All the results indicate that nucleolin acts as a receptor for Tipalpha and shuttles Tipalpha from cell surface to cytosol and nuclei. These findings provide a new mechanistic insight into gastric cancer development with Tipalpha.
肿瘤坏死因子-α诱导蛋白(Tipalpha)是一种从幽门螺杆菌(H. pylori)中释放的独特致癌因子。Tipalpha 特异性结合细胞,并被纳入细胞质和细胞核,在那里它通过 NF-κB 激活强烈诱导 TNF-α和趋化因子基因的表达,导致肿瘤的发展。为了阐明 Tipalpha 的作用机制,我们研究了胃上皮细胞中 Tipalpha 的结合蛋白。

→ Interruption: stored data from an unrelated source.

-- ==== Sys2Proof/Certificates/Slice0/Obligations.lean ====
section
/-! DEFINITION. The statements about the PB-24, one `Prop` each: steps, starts, loader, inputs, panel, link, tables,
mailbox, port, records, and what every step keeps. An equation `exec c s = .next { s with … }` is a frame as well: every
field that it does not name is as before. -/

open Sys2Proof Sys2Proof.Machine

/-! ## Steps and starts -/

/-- A step executes the command at the front of the queue on the rest; with none waiting the block idles (the model's
choice, log entry 2). -/
def Obligations.StepExecutesTheFrontCommand : Prop :=
  (∀ (c : Instr) (s : State), step { s with pending := c :: s.pending } = exec c s)
    ∧ ∀ s : State, s.pending = [] → step s = .next s

/-- Power-on and a low RESETN give every block its start values and empty the log (R186, R162); of the port, only that a
transaction in progress is abandoned is left (R163, log entry 37): `selected` says whether SSN is low. The queue of commands and the counter of free choices
are the model's own (log entries 3 and 6). That a loss of supply, and a low RESETN without supply, change one pin and
leave every block's contents is the model's reading (log entry 23). -/
def Obligations.StartsGiveTheStartValues : Prop :=
  let port (selected : Bool) (s : State) : Port := { Port.reset with transaction := s.port.transaction.cut selected }
  (∀ (s : State) (selected : Bool), exec (.powerOn selected) s = .next
      { State.reset with
          pending := s.pending, choices := s.choices, powerHold := true, resetnLow := s.resetnLow
          port := port selected s })
    ∧ (∀ (s : State) (selected : Bool), s.supply = true → exec (.resetnLow selected) s = .next
      { State.reset with
          pending := s.pending, choices := s.choices, powerHold := s.powerHold, resetnLow := true
          port := port selected s })
    ∧ (∀ (s : State) (selected : Bool), s.supply = false →
      exec (.resetnLow selected) s = .next { s with resetnLow := true })
    ∧ (∀ s : State, exec .resetnHigh s = .next { s with resetnLow := false })
    ∧ (∀ s : State, exec .powerOnHoldEnd s = .next { s with powerHold := false })
    ∧ (∀ s : State, exec .lossOfSupply s = .next { s with supply := false })
    ∧ ∀ t : Transaction, t.cut true = .abandoned ∧ (t ≠ .idle → t.cut false = .abandoned)
        ∧ Transaction.idle.cut false = .idle

/-- The rise of SSN that ends the transaction of "WARM" restarts the part: RESTART under the stamp held when "WARM" was
taken, the log kept, everything else at its start values. Without an image the entry names some station (log entry 4).
The end of any other transaction discards a partly written CMD or SELECT. That the row SSN_RISING itself restarts the
part as WARM_RESTART does, and that WARM_RESTART without a "WARM" in progress changes nothing, are the model's readings
(log entries 15 and 1). -/
def Obligations.WarmRestartKeepsTheLog : Prop :=
  (∀ (s : State) (c : RunningCommand), s.up = true → s.port.running = some c → c.code = .warm →
    ∀ i ∈ [Instr.warmRestart, Instr.ssnRising],
      (∀ image, s.loader.image = some image → exec i s = .next
        { State.reset with
            pending := s.pending, choices := s.choices
            history := s.history.append { stamp := c.stamp, kind := .restart, station := image.address } })
      ∧ (s.loader.image = none → ∃ a, 1 ≤ a ∧ a ≤ 24 ∧ exec i s = .next
        { State.reset with
            pending := s.pending, choices := s.choices + 1
            history := s.history.append { stamp := c.stamp, kind := .restart, station := a } }))
  ∧ ∀ s : State, s.up = true → (∀ c, s.port.running = some c → c.code ≠ .warm) →
      exec .ssnRising s = .next
        { s with port := { s.port with
            transaction := .idle, cmdPart := .replicate 4 none, selectPart := .replicate 3 none } }
      ∧ exec .warmRestart s = .next s

/-- A part that is held or unsupplied ignores every command but those of its supply, its hold and RESETN (log entry 23);
the rise of SSN only ends a transaction. All its outputs are inactive, LKTX is high, and the lines it shares are
released. -/
def Obligations.HeldPartIsInactive : Prop :=
  ∀ s : State, s.up = false →
    (∀ c : Instr, (∀ selected, c ≠ .powerOn selected ∧ c ≠ .resetnLow selected) →
      c ∉ [Instr.resetnHigh, .powerOnHoldEnd, .lossOfSupply, .ssnRising] → exec c s = .next s)
    ∧ exec .ssnRising s = .next { s with port := { s.port with transaction := .idle } }
    ∧ irqnLow s = false ∧ tripOutput s = false ∧ lkde s = false ∧ hornOutput s = false
    ∧ (∀ p, lampOutput s p = false) ∧ (∀ n, lktx s n = true)
    ∧ (∀ ssnLow, misoReleased ssnLow s = true) ∧ configBusReleased s = true
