theorem bounded_collide (h : s.Bounded) : State.Bounded (collide s) := by
  have h1 := bounded_mapLink (fun l => { l with collisions := saturate 255 l.collisions })
    (fun _ l => ⟨l.frameErrors, saturate_le l.collisions, l.slips⟩) h
  unfold collide
  dsimp only
  split
  · exact h
  · exact bounded_markCollides h1
  · exact bounded_ownSlotCollides h1
  · exact bounded_ownSlotCollides h1

theorem bounded_silentSlotEnds (h : s.Bounded) : State.Bounded (silentSlotEnds s) := by
  grind [silentSlotEnds, bounded_endSlot, bounded_directorySilent, bounded_setCurrent]

theorem bounded_occupiedSlotEnds (h : s.Bounded) : State.Bounded (occupiedSlotEnds s) := by
  grind [occupiedSlotEnds, bounded_endSlot]

theorem bounded_cutFrame (h : s.Bounded) : State.Bounded (cutFrame s) := by
  grind [cutFrame, bounded_endInvalidFrame]

theorem bounded_slotLimitEnds (h : s.Bounded) : State.Bounded (slotLimitEnds s) := by
  unfold slotLimitEnds
  split
  · split
    · exact h
    · refine bounded_endSlot _ ?_
      split
      · exact h
      · exact bounded_countFrameError (bounded_mapLink _ (fun _ l => ⟨l.frameErrors, l.collisions, l.slips⟩) h)
  · exact bounded_cutFrame h
  · exact bounded_cutFrame h

theorem bounded_listenWindowEnds (h : s.Bounded) : State.Bounded (listenWindowEnds s) := by
  unfold listenWindowEnds
  split
  · exact bounded_mapLink _ (fun _ l => ⟨l.frameErrors, l.collisions, l.slips⟩) h
  · exact h

theorem bounded_found (h : s.Bounded) : State.Bounded (found s) := by
  unfold found
  split
  · exact bounded_startSending _ (bounded_runOffers _ _ (bounded_setListOwed _ (bounded_appendNotice _ _
      (bounded_mapLink _ (fun _ l => ⟨l.frameErrors, l.collisions, l.slips⟩) (bounded_setLinkState _ h)))))
  · exact h

theorem bounded_joinQuietEnds (h : s.Bounded) : State.Bounded (joinQuietEnds s) := by
  grind [joinQuietEnds, bounded_enterListening]

theorem bounded_frameStarts (h : s.Bounded) : State.Bounded (frameStarts s) := by
  grind [frameStarts, bounded_startFrame]

theorem bounded_frameEndsByGap (h : s.Bounded) : State.Bounded (frameEndsByGap s) := bounded_cutFrame h

theorem bounded_invalidFrameEnds (h : s.Bounded) : State.Bounded (invalidFrameEnds s) := by
  grind [invalidFrameEnds, bounded_endInvalidFrame]

theorem bounded_markEnds (bs : List Byte) (h : s.Bounded) : State.Bounded (markEnds bs s) := by
  grind [markEnds, bounded_markSent, bounded_receiveBytes, keptInside_nothing]

/-! Inputs and panel -/

/-- A sample leaves a count that the debounce time of the input bounds (R140). -/
theorem bounded_sampleFilter {i : InputState} {d : Nat} (b : Bool) (hd : d ≤ 15) (h : i.Bounded) :
    (sampleFilter d b i).Bounded := by
  refine ⟨?_, ?_⟩
  · have := h.count
    unfold sampleFilter
    dsimp only
    split <;> (repeat' split) <;> dsimp only <;> omega
  · have := h.chatter
    unfold sampleFilter
    dsimp only
    split <;> (repeat' split) <;> exact this

theorem State.Bounded.debounce (h : s.Bounded) (p : Nat) : (s.inputConfig p).debounce ≤ 15 := by
  unfold State.inputConfig
  split
  · rename_i i hi
    rw [List.getD_eq_getElem?_getD]
    cases hp : i.inputs[p]? with
    | none => exact Nat.zero_le _
    | some c => exact h.loader.debounce i hi c (List.mem_of_getElem? hp)
  · exact Nat.zero_le _

theorem bounded_sampleInputs (closed : BitVec 16) (h : s.Bounded) : State.Bounded (sampleInputs closed s) := by
  unfold sampleInputs
  split
  · refine foldl_keeps (P := State.Bounded) _ (fun s p h => ?_) _ _ h
    unfold sampleInput
    dsimp only
    split
    · exact bounded_modifyInput _ _ (fun _ i => bounded_sampleFilter _ (h.debounce p) i) h
    · exact h
  · exact h

theorem sampleButton_le (closed : Bool) (b : ButtonState) : (sampleButton closed b).count ≤ 19 := by
  unfold sampleButton
  simp only [Config.buttonSamples]
  split
  · exact Nat.zero_le _
  · split
    · dsimp only; omega
    · exact Nat.zero_le _

theorem bounded_sampleButtons (a b c d : Bool) (h : s.Bounded) : State.Bounded (sampleButtons a b c d s) :=
  bounded_mapPanel _ (fun _ p => ⟨p.flash, sampleButton_le _ _, sampleButton_le _ _, sampleButton_le _ _,
    sampleButton_le _ _⟩) h

theorem bounded_pressAck (h : s.Bounded) : State.Bounded (pressAck s) := by
  unfold pressAck
  split
  · exact bounded_mapPanel _ (fun _ p => ⟨p.flash, p.ack, p.silence, p.reset, p.test⟩) h
  · exact bounded_mapPanel _ (fun _ p => ⟨p.flash, p.ack, p.silence, p.reset, p.test⟩) (bounded_offer _ _ h)

theorem bounded_pressReset (h : s.Bounded) : State.Bounded (pressReset s) := by
  unfold pressReset
  split
  · exact bounded_mapPanel _ (fun _ p => ⟨p.flash, p.ack, p.silence, p.reset, p.test⟩) h
  · exact bounded_mapPanel _ (fun _ p => ⟨p.flash, p.ack, p.silence, p.reset, p.test⟩) (bounded_offer _ _ h)
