/-- R77: the first character of a MARK on LKTX, 51h, between its start bit and its stop bit; high with nothing sent. -/
theorem test_first_character_on_the_line :
    (List.range 10).map (lktx (sending (.mark aMark) running))
        = [false, true, false, false, false, true, false, true, false, true]
      ∧ lktx running 0 = true := by decide +kernel

/-- R164: the bits of a read of two bytes from 4Fh, with a partial byte: a load of the latch, then the rise of SSN. -/
theorem test_transaction_rows :
    let bits (b : Byte) : List Bool := (List.range 8).map (fun i => b.getLsbD (7 - i))
    transactionRows (bits 0xCF ++ bits 0 ++ bits 0 ++ [true, false]) = [.recordLoad, .ssnRising]
      ∧ transactionRows (bits 0x0D ++ bits 0xFF) = [.registerWrite 0x0D 0xFF, .ssnRising] := by decide +kernel

/-- A step from reset with a command in front runs it. -/
theorem test_step_from_reset :
    step { State.reset with pending := [.configWaitExpiry] }
      = .next { State.reset with loader := { Loader.reset with state := .reading, attempts := 1 } } := rfl

/-! ## The longer checks, in pieces of 45 bytes -/

/-- The n-th piece of 45 bytes. -/
def piece (n : Nat) (bs : List Byte) : List Byte := (bs.drop (45 * n)).take 45

/-- The check of a list's 180 bytes from the remainders after each of four pieces. -/
theorem list_check {f : ListFrame} {a b c d : Check} (h0 : (piece 0 (listBody f)).foldl crcByte 0xFFFF#16 = a)
    (h1 : (piece 1 (listBody f)).foldl crcByte a = b) (h2 : (piece 2 (listBody f)).foldl crcByte b = c)
    (h3 : (piece 3 (listBody f)).foldl crcByte c = d)
    (h : listBody f = piece 0 (listBody f) ++ (piece 1 (listBody f) ++ (piece 2 (listBody f) ++ piece 3 (listBody f)))) :
    frameCheck (listBody f) = d := by
  rw [frameCheck, h, List.foldl_append, List.foldl_append, List.foldl_append, h0, h1, h2, h3]

/-- A list whose first entry is as given. -/
def listFrom (e : ListEntry) : ListFrame := { aList with entries := some e :: aList.entries.drop 1 }

/-- A list with a flagged point in ALERT, and one whose first entry carries point number 1. -/
def flaggedList : ListFrame := listFrom ⟨0, .alert, true, false, true, 1, attrs, ⟨9, 1, 1⟩⟩
def misplacedList : ListFrame := listFrom ⟨1, .normal, false, false, false, 0, attrs, ⟨0, 0, 0⟩⟩

theorem test_list_check : frameCheck (listBody aList) = 0x69D0#16 :=
  list_check (a := 0x1402#16) (b := 0x44D6#16) (c := 0x6E5C#16) (by decide +kernel) (by decide +kernel)
    (by decide +kernel) (by decide +kernel) (by decide +kernel)

theorem test_flagged_list_check : frameCheck (listBody flaggedList) = 0xEF4D#16 :=
  list_check (a := 0xBA00#16) (b := 0x392F#16) (c := 0xD0ED#16) (by decide +kernel) (by decide +kernel)
    (by decide +kernel) (by decide +kernel) (by decide +kernel)

theorem test_misplaced_list_check : frameCheck (listBody misplacedList) = 0x959A#16 :=
  list_check (a := 0xACE2#16) (b := 0x9A7B#16) (c := 0x9F1B#16) (by decide +kernel) (by decide +kernel)
    (by decide +kernel) (by decide +kernel) (by decide +kernel)

theorem test_image_check : frameCheck imageBody = 0xFA30#16 := by
  have h : imageBody = piece 0 imageBody ++ (piece 1 imageBody ++ (piece 2 imageBody ++ (piece 3 imageBody
    ++ (piece 4 imageBody ++ piece 5 imageBody)))) := by decide +kernel
  rw [h]
  simp only [frameCheck, List.foldl_append]
  rw [show List.foldl crcByte 0xFFFF#16 (piece 0 imageBody) = 0x8C60#16 by decide +kernel,
    show List.foldl crcByte 0x8C60#16 (piece 1 imageBody) = 0x3901#16 by decide +kernel,
    show List.foldl crcByte 0x3901#16 (piece 2 imageBody) = 0x3EBA#16 by decide +kernel,
    show List.foldl crcByte 0x3EBA#16 (piece 3 imageBody) = 0x8DE7#16 by decide +kernel,
    show List.foldl crcByte 0x8DE7#16 (piece 4 imageBody) = 0x0942#16 by decide +kernel,
    show List.foldl crcByte 0x0942#16 (piece 5 imageBody) = 0xFA30#16 by decide +kernel]

/-- The OWNED LIST of the tests is read back whole. -/
theorem test_list_is_valid : judge 4 (Sending.list aList).bytes = .list aList := by
  have hb : (Sending.list aList).bytes = listBody aList ++ [0x69, 0xD0] := by
    simp only [Sending.bytes, withCheck, test_list_check]
    decide +kernel
  have ht : List.take ((listBody aList ++ [0x69, 0xD0]).length - 2) (listBody aList ++ [0x69, 0xD0]) = listBody aList := by
    decide +kernel
  simp only [hb, judge, ht, test_list_check]
  decide +kernel

theorem test_flagged_list_is_valid : judge 4 (Sending.list flaggedList).bytes = .list flaggedList := by
  have hb : (Sending.list flaggedList).bytes = listBody flaggedList ++ [0xEF, 0x4D] := by
    simp only [Sending.bytes, withCheck, test_flagged_list_check]
    decide +kernel
  have ht : List.take ((listBody flaggedList ++ [0xEF, 0x4D]).length - 2) (listBody flaggedList ++ [0xEF, 0x4D])
      = listBody flaggedList := by decide +kernel
  simp only [hb, judge, ht, test_flagged_list_check]
  decide +kernel

theorem test_misplaced_list_is_valid : judge 4 (Sending.list misplacedList).bytes = .list misplacedList := by
  have hb : (Sending.list misplacedList).bytes = listBody misplacedList ++ [0x95, 0x9A] := by
    simp only [Sending.bytes, withCheck, test_misplaced_list_check]
    decide +kernel
  have ht : List.take ((listBody misplacedList ++ [0x95, 0x9A]).length - 2) (listBody misplacedList ++ [0x95, 0x9A])
      = listBody misplacedList := by decide +kernel
  simp only [hb, judge, ht, test_misplaced_list_check]
  decide +kernel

通过 FLAG 下拉测定法在小鼠胃癌细胞系 MGT-40 的细胞裂解物中发现了 Tipalpha 结合蛋白,并通过使用抗核仁蛋白抗体的流式细胞术将其鉴定为细胞表面核仁蛋白。通过 Western blot 测定 Tipalpha 的掺入,通过 RT-PCR 定量 TNF-α 基因的表达。
核仁蛋白与 Tipalpha-FLAG 共沉淀,但与 del-Tipalpha-FLAG(无活性突变体)不沉淀。在用 Tipalpha-FLAG 处理后,用抗核仁蛋白抗体共免疫沉淀了内源性核仁蛋白与掺入的 Tipalpha。还证实了 Tipalpha 与重组 His 标记的核仁蛋白片段(284-710)的直接结合。尽管核仁蛋白是核仁中丰富的非核糖体蛋白,但我们发现核仁蛋白存在于 MGT-40 细胞的细胞表面上。用抗核仁蛋白抗体预处理可通过核仁蛋白内化增强 Tipalpha 掺入细胞。此外,用衣霉素预处理,一种 N-糖基化抑制剂,可减少细胞表面核仁蛋白的量,并抑制 Tipalpha 的内化和 TNF-α 基因的表达。
所有结果表明核仁蛋白作为 Tipalpha 的受体起作用,并将 Tipalpha 从细胞表面转运到细胞质和细胞核。这些发现为 Tipalpha 诱导的胃癌发展提供了新的机制见解。